Visit the main Crossref website

Query.affiliation

When I retrieve through a syntax like

https://api.crossref.org/works?query.affiliation=Kalyani+University&filter=from-pub-date:2020-01-01,until-pub-date:2020-12-31,type:journal-article&select=DOI,title,container-title&rows=300&offset=0

… it shows abnormal number of documents possibly due to treating the query like Kalyani OR University.

The retrieval set for -

https://api.crossref.org/works?query.affiliation=Kalyani&filter=from-pub-date:2020-01-01,until-pub-date:2020-12-31,type:journal-article&select=DOI,title,container-title&rows=300&offset=0

… is more reasonable document wise but taking all institutes with the place name Kalyani not only Kalyani University.

What is way out to retrieve documents with affiliation as Kalyani University?

Regards

1 Like

Hi @psmku. Thanks for your question and welcome to the community forum.

Our REST API does not support Boolean operators (i.e., OR, AND). Instead, we score and sort the relevance of our results. So, the highest results in the API for your query https://api.crossref.org/works?query.affiliation=Kalyani+University&filter=from-pub-date:2020-01-01,until-pub-date:2020-12-31,type:journal-article&select=DOI,title,container-title&rows=300&offset=0 include matches for (ALL) affiliations that include the words Kalyani or University.
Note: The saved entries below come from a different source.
-- ==== Sys2Proof/Machine/DisplayKeyTimer.lean ====
section
/-! DEFINITION. Display, keyboard and timer instructions (44_timer_key_display.md R96 to R103). -/

namespace Sys2Proof.Machine

/-- R96, `00E0`: every pixel off, and the event Clear. -/
def execCls (s : State) : Result := .next ((s.setFB FrameBuffer.allOff).emit .clear)

/-- R97 after the range check: draw `sprite` at the reduced coordinates, emit Draw, then VF = collision. -/
def drawSprite (x y : Byte) (sprite : List Byte) (s : State) : State :=
  let k := s.FB.draw x y sprite
  ((s.setFB k.fb).emit (.draw x y sprite k.collision)).writeFlag k.collision

/-- R97, `Dxyn`. -/
def execDrw (x y n : Nibble) (s : State) : Result :=
  .next (s.withRange (.drw x y n) n.toNat
    (drawSprite (spriteColumn (s.readV x)) (spriteRow (s.readV y)) (s.spriteAt n) s))

/-- A key query and its answer `p` (R98, R99): the event KeyQuery. -/
def State.recordKeyQuery (s : State) (k : Nibble) (p : Bool) : State := s.countKeyRead.emit (.keyQuery k p)

/-- R98, `Ex9E`: the answer is a free value (R30, D24, log 4). -/
def execSkp (x : Nibble) (s : State) : Result :=
  let k := keyNumber (s.readV x)
  let p := Config.keyPressed s.keyReads k
  .next ((s.recordKeyQuery k p).skipIf p)

/-- R99, `ExA1`: the answer is a free value (R30, D24, log 4). -/
def execSknp (x : Nibble) (s : State) : Result :=
  let k := keyNumber (s.readV x)
  let p := Config.keyPressed s.keyReads k
  .next ((s.recordKeyQuery k p).skipIf (!p))

/-- R100, `Fx07`. -/
def execLdVxDt (x : Nibble) (s : State) : Result := .next (s.writeV x s.DT)

/-- R101, `Fx15`. -/
def execLdDtVx (x : Nibble) (s : State) : Result := .next (s.setDT (s.readV x))

/-- `ST <- v` with the Audio signals of its transitions (R102, R113, R120, C2): SoundStart exactly on 0 to nonzero, SoundStop
exactly on nonzero to 0. -/
def State.writeST (s : State) (v : Byte) : State :=
  if s.ST = 0 then (if v = 0 then s.setST v else (s.setST v).emit .soundStart)
  else (if v = 0 then (s.setST v).emit .soundStop else s.setST v)

/-- R102, `Fx18`. -/
def execLdStVx (x : Nibble) (s : State) : Result := .next (s.writeST (s.readV x))

/-- R103, `Fx0A`: suspend fetch and execute until a key release. Vx is written by the Cycle that resolves the wait (R63). -/
def execLdVxK (x : Nibble) (s : State) : Result := .next (s.setMode (.awaitingKey x))

end Sys2Proof.Machine
end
Comparatively, if you were to page through more of the results, you might find that you’d eventually only find matches that included (ONLY) the words Kalyani or University in the affiliation element.

It might be helpful to include the score in your results as well: https://api.crossref.org/works?query.affiliation=Kalyani+University&filter=from-pub-date:2020-01-01,until-pub-date:2020-12-31,type:journal-article&select=DOI,title,container-title,score&rows=300&offset=0 and eliminate results with a score below a certain threshold.

For instance, this DOI 10.1386/dtr_00025_1 has a relevance score of 0.81349975 and the affiliation metadata registered for all of the contributors of that DOI is: 0000000092155771Lesley University. Thus, I would suggest eliminating this as a viable result (for this specific query), and I would ignore anything with a score below that as well. Note: this is simply an arbitrary example; I do not mean to suggest that this score is the threshold for all queries (or, even this one - I assume a higher relevance score might be a better fit for this query, but I’ll defer to you).

Please let me know if you have any additional questions.

Kind regards,
Isaac